About This Project

Project Abstract

This project aims to generate "Artificial Intelligence in Chemical Reaction Design Discovery" (AICReDD) that predicts "the whole picture of the behavior of atoms" in chemical reactions and suggests useful and unknown chemical reactions one after another. This will be done by integrating technologies in computational chemistry, information science, and materials informatics. The following is an overview of “Artificial Intelligence in Chemical Reaction Design and Discovery” (AICReDD) this project envisions.

Development of Reaction Path Database

The foundation of AICReDD is a reaction path database based on quantum chemical calculations on computer. The reaction path database can be developed using the AFIR method implemented in GRRM, the world's first versatile quantum chemical calculation-based automated reaction path search program. The AFIR method exhaustively predicts the possible isomers of the chemical composition, the decomposition and formation pathways of each isomer, and the isomerization pathways between isomers based on the information of potential energy obtained by quantum chemical calculations from the input chemical composition. Using this method, we will run an automated reaction path search by feeding various chemical compositions and make a database from the resulting reaction paths. Further, a web-based data analysis platform will be built, where the obtained database can be shared and used for various purposes.

Graphical Abstract

Demonstration Experiments of Unknown Chemical Reactions Suggested by Reaction Path Database

We will also conduct experiments with chemical reactions suggested by the database. The chemical reaction database derived from quantum chemical calculations contains novel reactions that are beyond human knowledge; therefore, it is very valuable to actually experiment with and realize them. Our expectation is that some of these reactions will be innovative ones that will benefit humanity. Demonstration experiments also serve to combine real-life chemistry with the virtual database built solely on calculations.

Furthermore, a robotic system designed for organic synthesis will be introduced, which is expected to greatly increase the efficiency of experiments. In the second half of the project, we will also work on research to combine the AICReDD with the robotic system. In other words, a new system will be developed where the chemical reaction suggested by AICReDD is fed into the robotic system to conduct a series of experiments. As a sub-project, we will also attempt to use the robotic system to remotely conduct a part (or most) of our experimental chemical research. This will revolutionize the management style of experimental chemistry laboratories during the epidemic of COVID-19.

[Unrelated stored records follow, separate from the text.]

-- ==== Sys2Proof/Syntax.lean ====
section
/-!
DEFINITION. The commands the block takes, one constructor for each row of the opcode table, and their operands.
A Natuta command names the Ferry that executes it and the operand fields of its word (R207), reserved fields included, so
that every encoding of its row is a term (R208); an event names what its happening is about, and what the outside world
brings with it (a frame, a sample, a value on a pin).
-/
namespace Sys2Proof

/-- Number of a Ferry, 0 to 255: Ferry f belongs to Span f / 16 (R17). -/
abbrev FerryNo := Fin 256
/-- Number of a Berth, 0 to 1,023: Berth b belongs to Span b / 64 (R295). -/
abbrev BerthNo := Fin 1024
/-- Number of a Span, 0 to 15. -/
abbrev SpanNo := Fin 16
/-- Number of a Slipway session, 0 to 1,023 (R313). -/
abbrev SessNo := Fin 1024

/-- The two worlds (R236). -/
inductive World where
  /-- The South bank, world bit 0. -/
  | south
  /-- The North bank, world bit 1. -/
  | north
  deriving DecidableEq, Repr

/-- Who makes a register access (R467, R474, R392). -/
inductive WSrc where
  /-- The host, at the control port. -/
  | host
  /-- The debugger, at the Gangway. -/
  | gangway
  /-- South-bank firmware of a Span. -/
  | fwSouth (sp : SpanNo)
  /-- North-bank firmware of a Span. -/
  | fwNorth (sp : SpanNo)
  /-- A mirrored write that arrived on the Viaduct: of the Lead's host, or of its firmware in a world (true for North) of a Span. -/
  | viaduct (fw : Option (Bool × SpanNo))
  deriving DecidableEq, Repr

/-- The five engines that take descriptors (R228): four units and the Tender. -/
inductive Engine where
  /-- The Truss. -/
  | truss
  /-- The Seal unit. -/
  | sealU
  /-- The compression unit. -/
  | cmpr
  /-- The Hash unit. -/
  | hash
  /-- The Tender. -/
  | tender
  deriving DecidableEq, Repr

/-- A microsequenced engine: a Ferry or a Span's Pilot (R259). -/
inductive EngineNo where
  /-- Ferry f. -/
  | ferry (f : FerryNo)
  /-- The Pilot of a Span. -/
  | pilot (sp : SpanNo)
  deriving DecidableEq, Repr

/-- What a visit of the background test to a memory row finds (R294, R328). -/
structure RowTest where
  /-- The row's cells fail the test. -/
  fail : Bool
  /-- The bits that storage errors have flipped since the visit before: the word, counted from the start of the memory, and the place
  of the bit in it. A wrong bit is first seen by whoever next reads its word, the test among them. -/
  hits : List (Nat × Nat)
  deriving DecidableEq, Repr

/-- Another access that names the same word while an access is under way (R322). -/
structure Meeting where
  /-- The access itself is a write. -/
  write : Bool
  /-- The other access is a write. -/
  other : Bool
  /-- Which of the two the arbiter grants first: the access itself, the other, or neither because both request in the same
  arbitration. -/
  first : Option Bool
  /-- For a read of eight bytes: those bytes on the other side of the write that it meets. -/
  bytes : BitVec 64
  deriving DecidableEq, Repr

/-- What a staging read beat answers (R411, R413). -/
inductive BeatFor where
  /-- The unfinished read of a tag. -/
  | read (tag : Byte)
  /-- The unfinished read of a tag, made by a Pilot landing. -/
  | landing (tag : Byte)
  /-- No unfinished read: no read of the port bears its RTAG. -/
  | stray
  deriving DecidableEq, Repr

/-- A staging port whose RST_N falls, and how many beats of its unfinished reads are missing then (R416). -/
structure PortCut where
  /-- The port. -/
  port : BitVec 4
  /-- The beats. -/
  cut : Nat
  deriving DecidableEq, Repr

/-- A read at the control port (R420, R484). -/
inductive HostRead where
  /-- A take of the register at an offset. -/
  | take (off : Nat)
  /-- A peek, with CP_PEEK = 1. -/
  | peek (off : Nat)
  deriving DecidableEq, Repr

/-- The session of a Slipway frame, and its protocol (R315, R409). -/
structure SlipHead where
  /-- The session. -/
  session : SessNo
  /-- The protocol. -/
  proto : Byte
  deriving DecidableEq, Repr

/-- A master whose access may receive BUSY (R323, R324). -/
inductive MasterNo where
  /-- Ferry f. -/
  | ferry (f : FerryNo)
  /-- A unit or the Tender of a Span. -/
  | engine (sp : SpanNo) (e : Engine)
  /-- A Span's Pilot landing. -/
  | landing (sp : SpanNo)
  /-- The Viaduct engine. -/
  | viaduct
  /-- The Gangway. -/
  | gangway
  deriving DecidableEq, Repr

/-- A counter outside the Berths (R501). -/
inductive CounterNo where
  /-- Block counter k. -/
  | block (k : Fin 8)
  /-- Counter k of a Span. -/
  | span (sp : SpanNo) (k : Fin 8)
  deriving DecidableEq, Repr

Building a System Which Selects Calculation Targets and Automatically Grows the Database

To attain the above goals, how to select the chemical composition for calculation will determine the value of the database. In the first half of the project, organic chemists with extensive knowledge of chemistry will select calculation targets. However, in order for the AICReDD to be truly practical, data diversity is the key. In other words, we need a system to systematically select calculation targets from a vast chemical space, which is too large to tackle with a simple approach. Our project will resolve this challenge by using combinatorial optimization technique. Ultimately, we will develop a system to grow the database by itself, where the next calculation targets are selected automatically. Building a System Which Makes Proposals of Social Needs Finally, the following question needs to be answered: what should we suggest from the database? The answer should be based on an overall assessment of various factors such as the inclusion of novel chemical transformations, easy availability of raw materials, and high value of products, etc. Therefore, we aim to build a system making proposals that meet social needs by using technologies like machine learning and referring to catalogs of known reactions and source molecules.

Into a New Realm of Prediction and Control

In addition to the above objectives, we will work on refining and generalizing the element technologies such as the automated reaction path search method and combinatorial optimization technique, which are the bases of this project.

We envision a future when "chemistry" will evolve from a study mainly relying on trial-and-error method into a new discipline that can afford prediction and control. Then, it will be possible to customize molecules that will be used as the building blocks of pharmaceuticals and devices. Our hope is that the AICReDD generated by this project will serve as the foundation for such a future.